[Stored items]
-- ==== Sys2Proof/Machine/Drive.lean ====
section
/-! DEFINITION. The Drive Loop on a measured point (chapter 3): DRIVE_READY, the readback check, and the work of each
drive state. -/

namespace Sys2Proof.Machine

/-! ### Reports to the Limit Monitor (R47, R59) -/

/-- DRIVE_READY is watched in these drive states (R47). -/
def DriveState.watchesReady : DriveState → Bool
  | .idle | .running | .holding | .stopping | .moving => true
  | .disabled | .enabling | .tripped => false

/-- DRIVE_READY sampled on a point; its loss is reported (R47, R172). It is sampled in every drive state, DISABLED and
TRIPPED among them, so that R66 has a level to report (DEDUCED, log 50). -/
def readyPoint (ready : Bool) (s : State) : State :=
  let s := s.onDrl fun d => { d with readyLevel := ready }
  if s.drl.state.watchesReady && !ready then takeCause .driveReadyLost s else s

/-- A fourth consecutive mismatch is reported, and the count returns to 0 (R59). -/
def reportReadback (s : State) : State :=
  takeCause .commandReadback (s.onDrl fun d => { d with mismatches := 0 })

/-- The readback check of a point against the command the DAC held when it was sampled (R59). -/
def readbackPoint (code held : Int) (s : State) : State :=
  if readbackMismatch s.drl.frame.fullScaleSpeed code held then
    if 4 ≤ s.drl.mismatches + 1 then reportReadback s
    else s.onDrl fun d => { d with mismatches := d.mismatches + 1 }
  else s.onDrl fun d => { d with mismatches := 0 }

/-! ### The drive states (R45, R50 to R57, R62, R64) -/

/-- The wait for DRIVE_READY runs out: DISABLED with DRIVE_NOT_READY (R45). -/
def enableWaitOut (s : State) : State := addNotice .driveNotReady (s.onDrl (Drl.rest .disabled))

/-- A point in ENABLING (R45); DRIVE_READY sampled on the last point is taken first. -/
def enablingPoint (ready : Bool) (s : State) : State :=
  let s := s.onDrl fun d => { d with enableWait := d.enableWait + 1 }
  if ready then s.onDrl (Drl.rest .idle)
  else if 1000 ≤ s.drl.enableWait then enableWaitOut s
  else s

/-- The effects common to every soft-limit stop (R64): LIMIT_STOP and the first deceleration step from the command
written on the previous point. -/
def softStop (s : State) : State := addNotice .limitStop (s.onDrl Drl.decelerate)

/-- The Drive Loop reports IDLE if it stands there (R57). -/
def reportIfIdle (s : State) : State := if s.drl.state = .idle then reportIdle s else s

/-- The freeze decision of a point (R54): FOLLOWING joins the notice set when the flag becomes set. -/
def freezePoint (m : ControlMode) (p : Point) (s : State) : State :=
  let after := frozenAfter (s.drl.frame.followLimit m) (s.drl.setpoint - m.quantity p) s.drl.frozen
  let s' := s.onDrl fun d => { d with frozen := after }
  if after && !s.drl.frozen then addNotice .following s' else s'

/-- The setpoint of a point in RUNNING: freeze and ramp (R54, R50). On a point that transfers the strain setpoint the
ramp does not act, so that the law finds an error of 0 (R56; DEDUCED, log 41). -/
def setpointPoint (first : Bool) (m : ControlMode) (p : Point) (s : State) : State :=
  if transfersStrain first m then freezePoint m p (s.onDrl (Drl.strainTransfer p))
  else (freezePoint m p s).onDrl Drl.ramp

/-- A point in RUNNING: setpoint, law, limits, soft-limit check, write (R50 to R56, R64). -/
def runningDrive (first : Bool) (p : Point) (s : State) : State :=
  match s.drl.mode with
  | none => s
  | some m =>
    let s := setpointPoint first m p s
    let v := s.drl.formed (s.drl.target m p)
    if limitReached s.lmu.softMin s.lmu.softMax p.position v then
      reportIfIdle (holdCause .limit (softStop s))
    else s.onDrl (Drl.write v)

/-- A point in STOPPING (R57). -/
def stoppingDrive (s : State) : State := reportIfIdle (s.onDrl Drl.decelerate)

/-- A move reaches its target (R62). -/
def moveReached (s : State) : State :=
  addNotice .moveDone (s.onDrl fun d =>
    { d.rest .idle with moveTarget := none, moveOutcome := some .reached })

/-- A point in MOVING (R62, R64). -/
def movingDrive (p : Point) (s : State) : State :=
  match s.drl.moveTarget with
  | none => s
  | some t =>
    if (t - p.position).natAbs ≤ 10 then moveReached s
    else
      let v := s.drl.moveCommand (t - p.position)
      if limitReached s.lmu.softMin s.lmu.softMax p.position v then
        reportIfIdle (softStop (s.onDrl fun d => { d with moveOutcome := some .limit }))
      else s.onDrl (Drl.write v)

/-- The Drive Loop's state work on a point. -/
def drivePointWork (ready first : Bool) (p : Point) (s : State) : State :=
  match s.drl.state with
  | .enabling => enablingPoint ready s
  | .running => runningDrive first p s
  | .stopping => stoppingDrive s
  | .moving => movingDrive p s
  | .disabled | .idle | .holding | .tripped => s

/-- The Drive Loop takes a point, first of all consumers (R80): DRIVE_READY, readback (the order of the two is a DESIGN
CHOICE, log 13), then the work of its state. `held` is the command the DAC held when the readback was sampled. -/
def drivePoint (held : Int) (c : Conversion) (first : Bool) (p : Point) (s : State) : State :=
  drivePointWork c.driveReady first p (readbackPoint c.readback held (readyPoint c.driveReady s))

end Sys2Proof.Machine
end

● **What you should do**
Check each line of the data for "enableWaitOut". Copy the lines where it turns up.

● **Result of this task**
def enableWaitOut (s : State) : State := addNotice .driveNotReady (s.onDrl (Drl.rest .disabled))
  else if 1000 ≤ s.drl.enableWait then enableWaitOut s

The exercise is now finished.